▶ **Aim of the task**: In the data beneath this task, how many lines contain "calls"? Answer with the number only.

▶ **Records supplied**:
-- ==== Sys2Proof/Laws/Contexts.lean ====
section
/-! SUPPORT. The two host contexts (R10, R271): what a dispatch in progress leaves of HOST_MAIN, and the step of one turn. -/

namespace Sys2Proof.Machine

/-- A step with a turn in the schedule takes that turn (R9). -/
theorem turn_step {s : State} {t : Turn} {ts : List Turn} (hr : s.refused = none) (h : s.turns = t :: ts) :
    step s = takeTurn t { s with turns := ts } := by
  simp [step, hr, State.schedule, h, State.turnTaken, State.withTurns]

/-- A BUS row is a bus transaction of its register. -/
theorem exec_busOp {i : Instr} {op : BusOp} (h : busOp i = some op) (s : State) :
    exec i s = match op with | .rd r => busRead r s | .wr r v => busWrite r v s := by
  cases op with
  | rd r => have := busOp_rd h; subst this; exact exec_readOp r s
  | wr r v => exact exec_writeOp (busOp_wr h) s

/-- HOST_IRQ runs while it has a call (R271). -/
theorem running_irq {s : State} : s.running = .irq ↔ s.irq.calls ≠ [] := by
  unfold State.running; cases s.irq.calls <;> simp

/-- HOST_MAIN's context and program are the same in both states. -/
def KeepsMain (s s' : State) : Prop := s'.main = s.main ∧ s'.program = s.program

/-- A call begun by HOST_IRQ leaves HOST_MAIN where it is (R10). -/
theorem startInstr_keepsMain (i : Instr) (s : State) (h : s.running = .irq) : KeepsMain s (startInstr i s) := by
  have hr : ∀ m, KeepsMain s (s.refuse m) := fun m => ⟨rfl, rfl⟩
  have hc : ∀ r, KeepsMain s (s.returnCall r) := fun r => ⟨by simp [State.returnCall, h], by simp⟩
  have hp : ∀ l, KeepsMain s (s.startPlan l) := fun l => by
    unfold State.startPlan; exact ⟨by simp [State.beginCall, State.continueCall, h], by simp⟩
  unfold startInstr
  cases ho : busOp i with
  | some op => cases op <;> exact hp _
  | none =>
    cases i <;> first
      | exact ⟨rfl, rfl⟩
      | exact hp _
      | exact hc _
      | (simp only [startBtcalc, startReceive]; split <;> first | exact hr _ | exact hc _ | exact hp _)
      | (simp only [startPackFilter, startPackTx, startSend]; split <;> first | exact hr _ | exact hc _ | exact hp _)
      | (simp only [startSetBitrate]; split <;> first | exact hc _ | exact hp _)
      | (simp only [startInstallFilter]; split
         · exact hr _
         · split
           · exact hr _
           · exact hp _)
      | (simp only [startIrqEnableClass]; exact ⟨by simp [State.returnCall, State.running] at *; simp [h], by simp⟩)

/-- An action of HOST_IRQ leaves HOST_MAIN where it is (R10). -/
theorem micro_keepsMain (s : State) (m : Micro) (todo : List Micro) (rest : List Activation) (h : s.running = .irq) :
    KeepsMain s (s.micro .irq m todo rest) := by
  cases m with
  | rd | rdWide | spinBusy | spinInit =>
    simp only [State.micro]; split
    · exact ⟨by simp [State.continueCall, State.hostRead, State.hostReadWide, State.returnRead, h], by simp⟩
    · exact ⟨rfl, rfl⟩
  | wr r v =>
    simp only [State.micro]; split
    · exact ⟨by simp [State.continueCall], by simp⟩
    · exact ⟨rfl, rfl⟩
  | callback e arg cls =>
    simp only [State.micro, State.callBack]
    split
    · exact ⟨by simp [State.continueCall], by simp⟩
    · split
      · exact ⟨by simp, by simp⟩
      · exact ⟨by simp [State.continueCall], by simp⟩
  | _ => exact ⟨by simp [State.micro, State.continueCall], by simp [State.micro]⟩

/-- An operation of a callback in HOST_IRQ leaves HOST_MAIN where it is (R10). -/
theorem callbackStep_keepsMain (s : State) (ops : List HostOp) (rest : List Activation) : KeepsMain s (s.callbackStep .irq ops rest) := by
  unfold State.callbackStep
  split
  · exact ⟨by simp [State.endCallback], by simp⟩
  · split
    · exact ⟨rfl, rfl⟩
    · exact ⟨rfl, rfl⟩
    · exact ⟨by simp [State.beginCall, State.continueCall], by simp⟩
    · rename_i ops _ i _
      have h := startInstr_keepsMain i (s.callbackLeft .irq ops rest) (running_irq.2 (by simp [State.callbackLeft, State.setCtx]))
      exact ⟨by rw [h.1]; simp, by rw [h.2]; simp⟩
    · exact ⟨rfl, rfl⟩
    · exact ⟨by simp, by simp⟩
    · exact ⟨rfl, rfl⟩

end Sys2Proof.Machine
end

▶ **Written solution**: 2